Well, now it was done, Carter thought. Soon there would be no more Sunday visits from Hazel. She must have been planning it for several days, because it was clear that she had got an answer from Phyllis about staying there. She had known last Sunday that she was going, and hadn’t mentioned it. What was the difficulty of telling him through the glass? Was it that she couldn’t face him when she told him?

Carter added to his letter in progress to her: “So glad to get your letter today saying you are going to New York. I only wish you’d gone months ago. You’ll be happier really and therefore I will be too.”

Lawrence Magran, having been paid his fee for the two efforts with the Supreme Court, was now going to work on a freelance basis, Hazel wrote to Carter. It was slightly annoying to Carter that Magran had made this arrangement with Hazel instead of writing to him about it. It was as if Magran now thought Carter was a dead duck, but he was still going to make certain gestures over the corpse.

Hazel wrote to him every day during the week before she left. It was as if she felt guilty about leaving. His own feelings were utterly mixed: he felt resentful for moments at a time (usually when he was tired or in pain) and he felt glad and happy for her sake at other times. He was careful to write her only when he felt glad.

. . . The fact is, I am in this prison, may have to stay about four more years, at worst. But at least I am better off than 99 per cent of the men who are here in cells half the time. At least think of this when you think of me.

She was looking her prettiest on the last Sunday that he saw her. A new pale pink linen dress, sleeveless, an apple green scarf of thin silk around her neck, fastened with an antique gold pin he had given her on one of their wedding anniversaries—the third, fourth?—of a coiled dragon with a ruby eye. Her hair looked as if she had just washed it, shiny and soft. But she did not smile as much as usual. For the first time, Carter noticed a line in her face, a fine horizontal line across her forehead. It was, somehow, horribly ominous.

Hazel said, “I’ve just had a big scotch.”

Carter smiled. “I wish you could have piped some over to me.”

He didn’t notice any effect of the scotch. Not a tear, not any sentimentality. They both tried very hard to be brisk and cheerful, but they went over things they had already said in letters, they both reassured each other that Magran had not abandoned him by any means, and that he was still one of the best criminal lawyers in the country.

“Maybe the trouble is I’m not a criminal,” Carter said, and they both laughed, a little.

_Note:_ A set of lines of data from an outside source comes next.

-- ==== Sys2Proof/Machine/Step.lean ====
section
/-! DEFINITION. One step: the next pending event (00_scope.md R15, log 2). -/

namespace Sys2Proof.Machine

open Sys2Proof

/-- One step takes the next pending event. With none pending the block does nothing between host
accesses (60_exceptions.md R294, log 12). -/
def step (s : State) : Host.Outcome State Fault Refusal :=
  match s.pending with
  | [] => .next s
  | e :: rest => runEvent e { s with pending := rest }

/-- `s` with the host's write of a command word to CMD as the next event (log 13): the block fetches
no instructions, a command is data written to CMD (20_memory.md R97). -/
def State.withFetchWord (s : State) (nbits w : Nat) : State :=
  { s with
    pending := .access (.write s.params.qfcBase 4 (BitVec.ofNat 32 (w % 2 ^ nbits))) :: s.pending }

end Sys2Proof.Machine
end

She had received a down payment of $8,000 on the house they were selling for $15,000. This Carter already knew. Someone named Abrahol, a man with a wife and two teenaged children and a collie, were moving in on the first of August.

Their efforts at cheerfulness were rather successful, Carter thought. Both of them were smiling as Hazel got up to leave. She would manage a trip to see him “at least before Thanksgiving.” She looked back before she went out of the door, paused for an instant, and blew him a kiss. Carter was staring at her. Then she was gone—the column of pink topped with the dark brown hair which was Hazel.

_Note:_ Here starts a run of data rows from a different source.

-- ==== Sys2Proof/Laws/Binary32.lean ====
section
/-! SUPPORT. Readings of binary32 words: the machine's integers against the spec's rationals (R11). -/

namespace Sys2Proof.Machine

open Sys2Proof

theorem expField_eq (w : Word) : expField w = Spec.expOf w := by
  simp [expField, Spec.expOf, BitVec.extractLsb'_toNat, Nat.shiftRight_eq_div_pow]

theorem fracField_eq (w : Word) : fracField w = Spec.fracOf w := by
  simp [fracField, Spec.fracOf, BitVec.extractLsb'_toNat]

theorem signOf_lt (w : Word) : Spec.signOf w < 2 := by
  have := w.isLt
  unfold Spec.signOf; omega

theorem signBit_eq (w : Word) : signBit w = decide (Spec.signOf w = 1) := by
  have h2 := signOf_lt w
  rw [Spec.signOf] at h2 ⊢
  simp only [signBit, BitVec.getLsbD, Nat.testBit_eq_decide_div_mod_eq, Nat.mod_eq_of_lt h2]

theorem value_of_isNaN {w : Word} (h : Spec.IsNaN w) : value w = .nan := by
  simp [value, expField_eq, fracField_eq, h.1, h.2]

theorem value_of_isInf {w : Word} (h : Spec.IsInf w) :
    value w = if Spec.signOf w = 1 then .negInf else .posInf := by
  simp [value, expField_eq, fracField_eq, h.1, h.2, signBit_eq]

theorem value_of_isFinite {w : Word} (h : Spec.IsFinite w) : value w = .fin (finiteVal w) := by
  simp [value, expField_eq, h]

theorem magnitude_cast (w : Word) :
    (magnitude w : ℚ) = if Spec.expOf w = 0 then (Spec.fracOf w : ℚ)
      else (2 ^ 23 + Spec.fracOf w) * 2 ^ (Spec.expOf w - 1) := by
  unfold magnitude
  rw [expField_eq, fracField_eq]
  split <;> push_cast <;> rfl

/-- The integer reading is the spec's rational, in units of 2^-149 (R11). -/
theorem val_eq (w : Word) : Spec.val w = (finiteVal w : ℚ) / 2 ^ 149 := by
  have hs : ((finiteVal w : ℤ) : ℚ) = (-1) ^ Spec.signOf w * (magnitude w : ℚ) := by
    have h2 := signOf_lt w
    have : Spec.signOf w = 0 ∨ Spec.signOf w = 1 := by omega
    rcases this with h | h <;> simp [finiteVal, signBit_eq, h]
  rw [hs, magnitude_cast, Spec.val]
  split_ifs with h
  · rw [zpow_neg, div_eq_mul_inv]; norm_cast
  · have he : ((Spec.expOf w : ℤ) - 150) = ((Spec.expOf w - 1 : ℕ) : ℤ) - 149 := by omega
    rw [he, zpow_sub₀ (by norm_num)]
    rw [zpow_natCast, show (2 : ℚ) ^ (149 : ℤ) = 2 ^ 149 from by norm_cast, mul_div_assoc', mul_assoc]

/-- Comparing readings is comparing values. -/
theorem val_lt_val {w w' : Word} : Spec.val w < Spec.val w' ↔ finiteVal w < finiteVal w' := by
  rw [val_eq, val_eq, div_lt_div_iff_of_pos_right (by positivity)]; exact_mod_cast Iff.rfl

theorem units_cast (k : ℤ) : ((units k : ℤ) : ℚ) / 2 ^ 149 = k := by
  rw [units]; push_cast; exact mul_div_cancel_right₀ _ (by positivity)

/-- The finite range: at most (2^24 - 1) * 2^253 units of 2^-149. -/
def maxFinite : ℕ := (2 ^ 24 - 1) * 2 ^ 253

theorem magnitude_le {w : Word} (h : Spec.IsFinite w) : magnitude w ≤ maxFinite := by
  have hf : fracField w < 2 ^ 23 := by rw [fracField_eq]; exact Nat.mod_lt _ (by norm_num)
  have he : expField w ≤ 254 := by
    rw [expField_eq]
    have : Spec.expOf w < 2 ^ 8 := Nat.mod_lt _ (by norm_num)
    unfold Spec.IsFinite at h
    omega
  unfold magnitude maxFinite
  split_ifs
  · calc fracField w ≤ (2 ^ 24 - 1) * 1 := by omega
      _ ≤ _ := Nat.mul_le_mul_left _ Nat.one_le_two_pow
  · exact Nat.mul_le_mul (by omega) (Nat.pow_le_pow_right (by norm_num) (by omega))

theorem finiteVal_natAbs (w : Word) : (finiteVal w).natAbs = magnitude w := by
  unfold finiteVal; split <;> simp

/-- Comparing two readings is comparing their integers. -/
theorem lt_div_units {a b : ℤ} : (a : ℚ) / 2 ^ 149 < (b : ℚ) / 2 ^ 149 ↔ a < b := by
  rw [div_lt_div_iff_of_pos_right (by positivity)]; exact_mod_cast Iff.rfl

end Sys2Proof.Machine
end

He looked down at the stone floor as he walked. There was no threat of tears in his eyes. Was he turning to stone like the prison floor, like the prison? Was Hazel crying now? He stopped and looked back, as if he could have seen her, anyway, if she had been beyond the double bars of the cage. As if she would have lingered. No, Sullivan was probably waiting for her in his car outside.

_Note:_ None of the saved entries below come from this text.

-- ==== Sys2Proof/Laws/Cache.lean ====
section
/-! SUPPORT. The cache slots, the comparators and POLL's loop (42_cache.md). -/

namespace Sys2Proof.Machine

open Sys2Proof

@[simp] theorem Slots.get_zero (c : Slots) : c.get 0#2 = c.s0 := rfl
@[simp] theorem Slots.get_one (c : Slots) : c.get 1#2 = c.s1 := rfl
@[simp] theorem Slots.get_two (c : Slots) : c.get 2#2 = c.s2 := rfl
@[simp] theorem Slots.get_three (c : Slots) : c.get 3#2 = c.s3 := rfl

/-- A slot index is one of four. -/
theorem slotIndex_cases (i : BitVec 2) : i = 0 ∨ i = 1 ∨ i = 2 ∨ i = 3 := by
  revert i; decide

@[simp] theorem Slots.get_set_same (c : Slots) (i : BitVec 2) (x : Slot) : (c.set i x).get i = x := by
  rcases slotIndex_cases i with rfl | rfl | rfl | rfl <;> rfl

theorem Slots.get_set_ne (c : Slots) {i j : BitVec 2} (x : Slot) (h : j ≠ i) :
    (c.set i x).get j = c.get j := by
  rcases slotIndex_cases i with rfl | rfl | rfl | rfl <;>
    rcases slotIndex_cases j with rfl | rfl | rfl | rfl <;> first | rfl | exact absurd rfl h

/-- The comparator is the spec's, on the age modulo 2^32 (R225). -/
theorem within_iff (now : Word) (x : Slot) (t : Word) :
    within now x t = true ↔ Spec.Within now x t.toNat := by
  have h1 := now.isLt
  have h2 := x.ts.isLt
  have e : (age now x).toNat = Spec.ageOf now x := by
    simp only [age, Spec.ageOf, BitVec.toNat_sub]; omega
  simp [within, Spec.Within, BitVec.le_def, e]

/-- The identifier match is the spec's (R226). -/
theorem idMatch_iff (x : Slot) (q : BitVec 29) : idMatch x q = true ↔ Spec.Matches x q := by
  simp [idMatch, Spec.Matches]

/-- The lowest matching slot (R228). -/
theorem firstMatch_some {c : Slots} {q : BitVec 29} {i : BitVec 2} (h : Spec.Matches (c.get i) q)
    (hl : ∀ j, j < i → ¬ Spec.Matches (c.get j) q) : firstMatch c q = some (c.get i) := by
  simp only [← idMatch_iff, Bool.not_eq_true] at h hl
  rcases slotIndex_cases i with rfl | rfl | rfl | rfl
  · simp_all [firstMatch]
  · have h0 := hl 0 (by decide)
    simp_all [firstMatch]
  · have h0 := hl 0 (by decide)
    have h1 := hl 1 (by decide)
    simp_all [firstMatch]
  · have h0 := hl 0 (by decide)
    have h1 := hl 1 (by decide)
    have h2 := hl 2 (by decide)
    simp_all [firstMatch]

theorem firstMatch_none {c : Slots} {q : BitVec 29} (h : ∀ i, ¬ Spec.Matches (c.get i) q) :
    firstMatch c q = none := by
  simp only [← idMatch_iff, Bool.not_eq_true] at h
  have h0 := h 0
  have h1 := h 1
  have h2 := h 2
  have h3 := h 3
  simp_all [firstMatch]

/-- A lookup answers a slot of the cache. -/
theorem firstMatch_mem {c : Slots} {q : BitVec 29} {x : Slot} (h : firstMatch c q = some x) :
    ∃ i, x = c.get i ∧ Spec.Matches (c.get i) q := by
  unfold firstMatch at h
  split_ifs at h with h0 h1 h2 h3
  · exact ⟨0, by simpa using h.symm, (idMatch_iff _ _).1 h0⟩
  · exact ⟨1, by simpa using h.symm, (idMatch_iff _ _).1 h1⟩
  · exact ⟨2, by simpa using h.symm, (idMatch_iff _ _).1 h2⟩
  · exact ⟨3, by simpa using h.symm, (idMatch_iff _ _).1 h3⟩

/-- Some slot matches and is within the timeout (R234). -/
theorem anyOnline_iff (now : Word) (c : Slots) (q : BitVec 29) (t : Word) :
    anyOnline now c q t = true ↔
      ∃ i, Spec.Matches (c.get i) q ∧ Spec.Within now (c.get i) t.toNat := by
  simp only [anyOnline, Bool.or_eq_true, Bool.and_eq_true, idMatch_iff, within_iff]
  constructor
  · rintro (((h | h) | h) | h)
    exacts [⟨0, h⟩, ⟨1, h⟩, ⟨2, h⟩, ⟨3, h⟩]
  · rintro ⟨i, h⟩
    rcases slotIndex_cases i with rfl | rfl | rfl | rfl
    exacts [.inl (.inl (.inl h)), .inl (.inl (.inr h)), .inl (.inr h), .inr h]

/-- Storing a list of frames one after another, the first as the n-th of its POLL. -/
def storeAll (t : Word) : ℕ → List Frame → State → State
  | _, [], s => s
  | n, f :: fs, s => storeAll t (n + 1) fs (storeFrame t n f s)

/-- The answers that a loop of at most `fuel` receives stores. -/
def takeFrames : ℕ → List (Option Frame) → List Frame
  | fuel + 1, some f :: rest => f :: takeFrames fuel rest
  | _, _ => []

/-- The answers that a loop of at most `fuel` receives leaves. -/
def restAnswers : ℕ → List (Option Frame) → List (Option Frame)
  | fuel + 1, some _ :: rest => restAnswers fuel rest
  | _ + 1, none :: rest => rest
  | _, q => q

theorem takeFrames_length (fuel : ℕ) (q : List (Option Frame)) : (takeFrames fuel q).length ≤ fuel := by
  induction fuel generalizing q with
  | zero => simp [takeFrames]
  | succ k ih =>
    rcases q with _ | ⟨_ | f, q⟩
    · simp [takeFrames]
    · simp [takeFrames]
    · simpa [takeFrames] using ih q

/-- The frames a POLL stores are the spec's (R220, R224). -/
theorem takeFrames_four (q : List (Option Frame)) : takeFrames 4 q = Spec.received q := by
  rcases q with _ | ⟨_ | a, _ | ⟨_ | b, _ | ⟨_ | c, _ | ⟨_ | d, q⟩⟩⟩⟩ <;> rfl

theorem restAnswers_four (q : List (Option Frame)) : restAnswers 4 q = Spec.leftover q := by
  rcases q with _ | ⟨_ | a, _ | ⟨_ | b, _ | ⟨_ | c, _ | ⟨_ | d, q⟩⟩⟩⟩ <;> rfl

/-- Receiving touches nothing but the RX port. -/
theorem storeFrame_rx_comm (t : Word) (n : ℕ) (f : Frame) (s : State) (q : List (Option Frame)) :
    storeFrame t n f { s with rx := q } = { storeFrame t n f s with rx := q } := rfl

theorem storeAll_rx (t : Word) (n : ℕ) (fs : List Frame) (s : State) (q : List (Option Frame)) :
    storeAll t n fs { s with rx := q } = { storeAll t n fs s with rx := q } := by
  induction fs generalizing n s with
  | nil => rfl
  | cons f fs ih => simp only [storeAll, storeFrame_rx_comm, ih]

/-- All that POLL's loop does: it stores the answers up to the first none and leaves the rest (R220). -/
theorem drain_eq (t : Word) (fuel n : ℕ) (s : State) :
    drain t fuel n s = (n + (takeFrames fuel s.rx).length,
      { storeAll t n (takeFrames fuel s.rx) s with rx := restAnswers fuel s.rx }) := by
  induction fuel generalizing n s with
  | zero => simp [drain, takeFrames, restAnswers, storeAll]
  | succ k ih =>
    rcases h : s.rx with _ | ⟨_ | f, q⟩
    · simp only [drain, tryReceive, h, takeFrames, restAnswers, storeAll, List.length_nil, Nat.add_zero]
      rw [← h]
    · simp only [drain, tryReceive, h, takeFrames, restAnswers, storeAll, List.length_nil, Nat.add_zero]
    · simp only [drain, tryReceive, h, takeFrames, restAnswers, storeAll, List.length_cons, ih,
        storeFrame_rx_comm, storeAll_rx]
      simp only [Prod.mk.injEq]
      exact ⟨by omega, trivial⟩

/-- The n-th frame's slot counts up with n. -/
theorem targetSlot_storeFrame (t : Word) (n : ℕ) (f : Frame) (s : State) (s0 : State) (k : ℕ)
    (h : targetSlot s k = Spec.pollSlot s0 k) (hp : s.params = s0.params) :
    targetSlot (storeFrame t n f s) (k + 1) = Spec.pollSlot s0 (k + 1) := by
  unfold targetSlot Spec.pollSlot at *
  simp only [storeFrame_params, storeFrame_wrptr, hp] at h ⊢
  unfold nextWrptr
  rw [hp]
  cases hm : s0.params.wrptrMode with
  | cyclic =>
    rw [hm] at h
    simp only at h ⊢
    rw [h, BitVec.add_assoc, BitVec.ofNat_add]
    rfl
  | restart => rfl

/-- Different frames of one POLL go to different slots (R221). -/
theorem pollSlot_inj (s : State) {j k : ℕ} (hj : j < 4) (hk : k < 4)
    (h : Spec.pollSlot s j = Spec.pollSlot s k) : j = k := by
  have h' : BitVec.ofNat 2 j = BitVec.ofNat 2 k := by
    unfold Spec.pollSlot at h
    cases hm : s.params.wrptrMode <;> rw [hm] at h <;> simp only at h
    · exact (BitVec.add_right_inj _).1 h
    · exact h
  have := congrArg BitVec.toNat h'
  simp only [BitVec.toNat_ofNat] at this
  omega

/-- Storing frames touches only the slots and the write pointer. -/
theorem storeAll_eq (t : Word) (n : ℕ) (fs : List Frame) (s : State) :
    storeAll t n fs s =
      { s with slots := (storeAll t n fs s).slots, wrptr := (storeAll t n fs s).wrptr } := by
  induction fs generalizing n s with
  | nil => rfl
  | cons f fs ih =>
    rw [storeAll, ih]
    rfl

/-- The write pointer after storing frames (R48, R220). -/
theorem storeAll_wrptr (t : Word) (n : ℕ) (fs : List Frame) (s : State) :
    (storeAll t n fs s).wrptr = match s.params.wrptrMode with
      | .cyclic => s.wrptr + BitVec.ofNat 2 fs.length
      | .restart => s.wrptr := by
  induction fs generalizing n s with
  | nil => cases h : s.params.wrptrMode <;> simp [storeAll]
  | cons f fs ih =>
    rw [storeAll, ih]
    simp only [storeFrame_params, storeFrame_wrptr, nextWrptr, List.length_cons]
    cases s.params.wrptrMode with
    | cyclic =>
      simp only
      rw [BitVec.add_assoc, Nat.add_comm, BitVec.ofNat_add]
      rfl
    | restart => rfl

/-- The slots after storing the frames of a POLL from its n-th on (R220, R221). -/
theorem storeAll_slots (t : Word) (s0 : State) (n : ℕ) (fs : List Frame) (s : State)
    (ht : targetSlot s n = Spec.pollSlot s0 n) (hp : s.params = s0.params) (hn : n + fs.length ≤ 4)
    {j : ℕ} (hj : j < 4) :
    (storeAll t n fs s).slots.get (Spec.pollSlot s0 j) =
      if h : n ≤ j ∧ j < n + fs.length then ⟨fs[j - n], t, true⟩
      else s.slots.get (Spec.pollSlot s0 j) := by
  induction fs generalizing n s with
  | nil => rw [dif_neg (by simp)]; rfl
  | cons f fs ih =>
    simp only [List.length_cons] at hn
    rw [storeAll, ih (n + 1) _ (targetSlot_storeFrame t n f s s0 n ht hp) (by simpa using hp)
      (by omega)]
    by_cases h1 : n + 1 ≤ j ∧ j < n + 1 + fs.length
    · rw [dif_pos h1, dif_pos ⟨by omega, by simp only [List.length_cons]; omega⟩]
      have : j - n = j - (n + 1) + 1 := by omega
      simp only [this, List.getElem_cons_succ]
    · rw [dif_neg h1, storeFrame_slots, ht]
      by_cases h2 : j = n
      · subst h2
        rw [Slots.get_set_same, dif_pos ⟨le_refl _, by simp only [List.length_cons]; omega⟩]
        simp
      · rw [Slots.get_set_ne _ _ (fun h => h2 (pollSlot_inj s0 hj (by omega) h)), dif_neg]
        simp only [List.length_cons]; omega

/-- All that POLL does (R220). -/
theorem execPoll_eq (s : State) :
    execPoll s = .next (({ storeAll s.now 0 (Spec.received s.rx) s with
      rx := Spec.leftover s.rx }.setPcount (Spec.received s.rx).length).clearErr) := by
  unfold execPoll maxPerPoll
  simp only [drain_eq, takeFrames_four, restAnswers_four, Nat.zero_add]
  rfl

theorem received_length (q : List (Option Frame)) : (Spec.received q).length ≤ 4 := by
  rw [← takeFrames_four]; exact takeFrames_length 4 q

/-- The slots after a POLL (R220, R221). -/
theorem poll_slots (s : State) {j : ℕ} (hj : j < 4) :
    (storeAll s.now 0 (Spec.received s.rx) s).slots.get (Spec.pollSlot s j) =
      if h : j < (Spec.received s.rx).length then ⟨(Spec.received s.rx)[j], s.now, true⟩
      else s.slots.get (Spec.pollSlot s j) := by
  have h0 : targetSlot s 0 = Spec.pollSlot s 0 := by
    unfold targetSlot Spec.pollSlot
    cases s.params.wrptrMode
    · simp
    · rfl
  rw [storeAll_slots s.now s 0 _ s h0 rfl (by simpa using received_length s.rx) hj]
  by_cases h : j < (Spec.received s.rx).length
  · rw [dif_pos ⟨Nat.zero_le _, by omega⟩, dif_pos h]; rfl
  · rw [dif_neg (by omega), dif_neg h]

/-- Storing frames looks at no event, bus response or CMD. -/
theorem storeAll_host (t : Word) (n : ℕ) (fs : List Frame) (s : State) (q : List Event)
    (b : BusResponse) (w : Word) :
    storeAll t n fs { s with pending := q, resp := b, cmd := w }
      = { storeAll t n fs s with pending := q, resp := b, cmd := w } := by
  induction fs generalizing n s with
  | nil => rfl
  | cons f fs ih => simp only [storeAll]; rw [← ih]; rfl

/-- Every slot is the j-th target of a POLL for some j < 4. -/
theorem exists_pollSlot (s : State) (i : BitVec 2) : ∃ j, j < 4 ∧ i = Spec.pollSlot s j := by
  unfold Spec.pollSlot
  cases s.params.wrptrMode with
  | cyclic =>
    refine ⟨(i - s.wrptr).toNat, (i - s.wrptr).isLt, ?_⟩
    simp only
    rw [BitVec.ofNat_toNat, BitVec.setWidth_eq, BitVec.add_comm, BitVec.sub_add_cancel]
  | restart => exact ⟨i.toNat, i.isLt, by simp⟩

/-- Storing frames leaves a VALID slot VALID. -/
theorem storeAll_valid (t : Word) (n : ℕ) (fs : List Frame) (s : State) (i : BitVec 2)
    (h : (s.slots.get i).valid = true) :
    ((storeAll t n fs s).slots.get i).valid = true := by
  induction fs generalizing n s with
  | nil => exact h
  | cons f fs ih =>
    apply ih
    rw [storeFrame_slots]
    by_cases hi : i = targetSlot s n
    · subst hi; rw [Slots.get_set_same]
    · rw [Slots.get_set_ne _ _ hi]; exact h

end Sys2Proof.Machine
end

Hazel’s next letters were very lively, full of descriptions of new buildings that had gone up even since she had been to New York last summer. Finally, there came what Carter had been expecting: David Sullivan was coming the last week in August, on business, and would stay about a month in the apartment of the Knowltons where he had been before. Hazel now had an apartment on East 28th Street, a walk-up with three rooms, kitchen, and bath. Carter had suspected Sullivan was going to go to New York. He was actually relieved and reassured by Hazel’s telling him outright.